Posted on: June 11, 2014

A few days ago, I was writing some integration tests. The site’s workflow was something like this:

  1. POST to a URL like ‘/create_a_widget’ with some data
  2. Get a token saying “your widget will be A29G”
  3. GET the finished widget from a URL like ‘/widgets/A29G’.

At step 3, either the widget is ready or you have to try again.

Now I know that it shouldn’t take more than, say, 3 seconds before the widget is ready. So in my test, I could say “do step 2, sleep 3 then do step 3 and check the results.” But that’s slow, and maybe the widget will actually be ready much sooner.

Alternately, I could poll until it’s done. That could get results quickly, but would hang if it never finishes.

What I’d really like to do is say “poll for up to 3 seconds. If it finishes sooner, great! If time runs out, give up.”

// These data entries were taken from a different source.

-- ==== Sys2Proof/Machine/StSafety.lean ====
section
/-! DEFINITION. State of the safety channels and the Nalat layer (R349 to R377). -/

namespace Sys2Proof.Machine

/-- State of the safety layer, LAYER [1:0] (R375). -/
inductive LayerState where
  | notFitted | selfTest | running | halt
  deriving DecidableEq, Repr

/-- One leg of a safety input pair, as one channel sees it (R353, R354). -/
structure Leg where
  /-- Filtered state, true closed. 13_safety.md R353. Reset open (DESIGN CHOICE, log 1). -/
  closed : Bool := false
  /-- Consecutive samples that agree with the other state. 13_safety.md R353. Reset 0. -/
  run : Nat := 0
  /-- TEST_FAULT, kept in the channels' stores. 13_safety.md R354, R377. Reset 0. -/
  testFault : Bool := false
  /-- Pulse tests passed in a row. 13_safety.md R356. Reset 0. -/
  passed : Nat := 0
  deriving DecidableEq, Repr

/-- One safety pair (R352 to R356). -/
structure Pair where
  a : Leg := {}
  b : Leg := {}
  /-- Disagreement count. 13_safety.md R355. Reset 0. -/
  count : Nat := 0
  /-- DISC_FAULT latch, kept in the channels' stores. 13_safety.md R356, R377. Reset 0. -/
  disc : Bool := false
  /-- Progress of clearing a latch: 0 none, 1 both legs have shown demand, 2 released since. 13_safety.md R356. Reset 0. -/
  clearing : Nat := 0
  /-- Guard test: 0 not yet, 1 demanded on both legs, 2 tested. 13_safety.md R360. Reset 0. -/
  guard : Nat := 0
  deriving DecidableEq, Repr

/-- One safety output (R357). -/
structure SafeOut where
  /-- Channel A and channel B command on. 13_safety.md R357. Reset 0. -/
  aOn : Bool := false
  bOn : Bool := false
  /-- Readback failures in a row. 13_safety.md R357. Reset 0. -/
  bad : Nat := 0
  /-- FAULT latch, kept in the channels' stores. 13_safety.md R357, R377. Reset 0. -/
  fault : Bool := false
  /-- Readback correct since, with the output commanded off. 13_safety.md R357. Reset none. -/
  goodFrom : Option Nat := none
  /-- Functions naming the output whose reset edge has arrived since the readback was correct for 1 s. 13_safety.md R357. Reset none. -/
  edges : List Nat := []
  /-- Switch opened for its test in this cycle: 0 and 1 channels A and B of SOoP, 2 and 3 of SOoM. 13_safety.md R357. Reset none. -/
  dip : Option Nat := none
  /-- Switch to be tested next, and LMT from which the 250 ms to it count. 13_safety.md R357. Reset 0. -/
  dipNext : Nat := 0
  dipAt : Nat := 0
  deriving DecidableEq, Repr

/-- State of a safety function (R359). -/
inductive FnState where
  | startTest | safe | ready | stopping | run
  deriving DecidableEq, Repr

/-- One safety function as one channel evaluates it (R358 to R364). -/
structure SafeFn where
  /-- State. 13_safety.md R359. Reset SAFE. -/
  st : FnState := .safe
  /-- Reason of the last SAFE entry. 13_safety.md R375. Reset 0. -/
  reason : Nat := 0
  /-- Latch of reason 5 or 6, kept in the channels' stores. 13_safety.md R362, R377. Reset 0. -/
  latch : Bool := false
  /-- Demand instant of a stop in progress. 13_safety.md R361. Reset 0. -/
  demandAt : Nat := 0
  /-- Cycles since the demand, v0, cycles at zero, cycles over the limit, cycles differing. 13_safety.md R362. Reset 0. -/
  k : Nat := 0
  v0 : Nat := 0
  nZero : Nat := 0
  nOver : Nat := 0
  nDiff : Nat := 0
  /-- Torque has been removed. 13_safety.md R361. Reset 1. -/
  torqueOff : Bool := true
  /-- Speed, ticks/s. 13_safety.md R362, R375. Reset 0. -/
  speed : Int := 0
  /-- DEMANDS, 32 bits. 13_safety.md R375. Reset 0. -/
  demands : W32 := 0
  /-- INPUTS: bit i set while input i is released. 13_safety.md R375. Reset 0. -/
  inputs : Nat := 0
  deriving DecidableEq, Repr

/-- A reset source (R363), key: leg number, or 256 x connection + bit + 4,096. -/
structure ResetSrc where
  closed : Bool := true
  /-- It has opened since the layer started. -/
  seenOpen : Bool := false
  since : Nat := 0
  /-- EV_SAFE_RESET_LONG has been reported for this closure. -/
  long : Bool := false
  deriving DecidableEq, Repr

/-- State of a Nalat connection (R369). -/
inductive ConnState where
  | off | starting | run | timeout | fault
  deriving DecidableEq, Repr

/-- One Nalat connection (R365 to R370). -/
structure Conn where
  /-- State. 13_safety.md R369. Reset not configured. -/
  st : ConnState := .off
  /-- Last accepted SEQ (consumer), or SEQ of the last frame (producer). 13_safety.md R366. Reset 0. -/
  seq : W32 := 0
  /-- Last PROD_TIME. 13_safety.md R366. Reset 0. -/
  prodTime : W32 := 0
  /-- OFS samples, newest first, at most 1,024. 13_safety.md R369. Reset none. -/
  ofs : List Nat := []
  /-- Consecutive accepted frames in STARTING. 13_safety.md R369. Reset 0. -/
  good : Nat := 0
  /-- LMT of the last accepted frame. 13_safety.md R369. Reset 0. -/
  lastAt : Nat := 0
  /-- FS in the last accepted frame. 13_safety.md R375. Reset 0. -/
  fs : Bool := false
  /-- Data of the last accepted frame, words. 13_safety.md R369. Reset none. -/
  data : List W32 := []
  /-- A frame has been accepted since the connection last started, so a last accepted SEQ exists. 13_safety.md R369. Reset 0. -/
  has : Bool := false
  /-- The block as last read: a frame is judged once. 13_safety.md R369. Reset none. -/
  seen : List W32 := []
  /-- PROD_TIME less the module's own clock after a switch-over, us. 13_safety.md R370. Reset 0. -/
  shift : Int := 0
  /-- ERRORS, 32 bits. 13_safety.md R375. Reset 0. -/
  errors : W32 := 0
  /-- Frames produced since the producer's start (START and FS while below 8). 13_safety.md R368. Reset 0. -/
  produced : Nat := 0
  deriving DecidableEq, Repr

/-- One of the two channels: its own samples, evaluation and commands (R349). -/
structure SafeChan where
  /-- Raw terminal states SI0 to SI23 of the last sample, bit i set while closed. 13_safety.md R349. Reset 0 (DESIGN CHOICE, log 1). -/
  si : Nat := 0
  /-- Readback of TP0 to TP3 of the last sample, bit n set while TPn is high. 13_safety.md R349. Reset 0 (DESIGN CHOICE, log 1). -/
  tp : Nat := 0
  /-- Readback of SO0 to SO7 of the last sample, bit o for SOoP, bit o + 8 for SOoM. 13_safety.md R349. Reset 0 (DESIGN CHOICE, log 1). -/
  so : Nat := 0
  /-- Pairs 0 to 11. 13_safety.md R352. Reset open. -/
  pairs : SMap Pair := []
  /-- Functions 0 to 127. 13_safety.md R358. Reset SAFE. -/
  fns : SMap SafeFn := []
  /-- Reset sources. 13_safety.md R363. Reset closed and not yet opened. -/
  resets : SMap ResetSrc := []
  /-- Outputs this channel commands on. 13_safety.md R357, R364. Reset none. -/
  on : List Nat := []
  deriving DecidableEq, Repr

/-- The safety side (R349 to R377). -/
structure Safety where
  /-- Layer state. 13_safety.md R351, R375. Reset self-test. -/
  layer : LayerState := .selfTest
  /-- Self-tests passed by channels A and B. 13_safety.md R351. Reset 0. -/
  passA : Bool := false
  passB : Bool := false
  /-- Safety images handed to both channels. 18_start_retention_update.md R471. Reset 0. -/
  loaded : Bool := false
  /-- Accepted safety section records, in MRAM; retained. 13_safety.md R373, R377. Reset none. -/
  recs : List (Nat × Bytes) := []
  /-- SAFETY_CRC in force; retained. 13_safety.md R373, R375. Reset 0. -/
  crc : W32 := 0
  /-- Copies held in the channels' own stores: their CRC; retained. 13_safety.md R377. Reset 0. -/
  crcA : W32 := 0
  crcB : W32 := 0
  /-- Staged section: records and SAFETY_CRC. 13_safety.md R373. Reset none. -/
  staged : Option (List (Nat × Bytes) × W32) := none
  /-- SAFE_CONFIG_ACCEPT takes effect at the next safety cycle. 13_safety.md R373. Reset 0. -/
  accepting : Bool := false
  /-- The channels' copies differ from MRAM: the layer waits. 13_safety.md R377. Reset 0. -/
  mismatch : Bool := false
  /-- Channel A. 13_safety.md R349. -/
  a : SafeChan := {}
  /-- Channel B. 13_safety.md R349. -/
  b : SafeChan := {}
  /-- Data in which the channels differed in the last cycle. 13_safety.md R350. Reset none. -/
  diff : List Nat := []
  /-- Cycles in a row in which the cross-link was silent. 13_safety.md R350. Reset 0. -/
  nSilent : Nat := 0
  /-- Safety cycles since the layer started. 13_safety.md R354. Reset 0. -/
  cyc : Nat := 0
  /-- TP faults: n while TPn last read high during its pulse, n + 4 while it last read low outside it. 13_safety.md R354, R375. Reset none. -/
  tpFault : List Nat := []
  /-- SO0 to SO7. 13_safety.md R357. Reset off. -/
  outs : SMap SafeOut := []
  /-- Encoder increments of the last 8 cycles, newest first, channels A and B, key encoder. 13_safety.md R362. Reset none. -/
  cntA : SMap (List Int) := []
  cntB : SMap (List Int) := []
  /-- Axes that receive a quick-stop request. 13_safety.md R361, R364. Reset none. -/
  quick : List Nat := []
  /-- Nalat connections 0 to 255. 13_safety.md R365. Reset not configured. -/
  conns : SMap Conn := []
  /-- LMT of the start of the last safety cycle. 13_safety.md R349. Reset 0. -/
  cycleAt : Nat := 0
  /-- -N variant: SI0 to SI23 standard inputs. 13_safety.md R376. Reset 0. -/
  siStd : Nat := 0
  deriving DecidableEq, Repr

end Sys2Proof.Machine
end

So I wrote a small helper method to do just that. It looks like this:

def with_timeout_of(duration, failure_message = "Time up")
  start   = Time.now
  finish  = start + duration
  answer  = nil
  while Time.now < finish
    answer = yield
    break if answer
    sleep 0.1 # simple rate limit
  end
  answer ? answer : fail(failure_message)
end

Here’s how I use it:

it "can make and fetch a widget" do
  # 1. do the post
  # 2. get the token
  widget = with_timeout_of(3) do
    response = get_widget('A29G')
    # If there's a widget in the response,
    # return it; we're done.
    # If not, return false and we'll poll
    # again if time isn't up.
    response.fetch("widget", false) 
  end
  expect(widget).to be_shiny # or whatever
end

If you like this, feel free to adapt it for your own needs. Happy coding!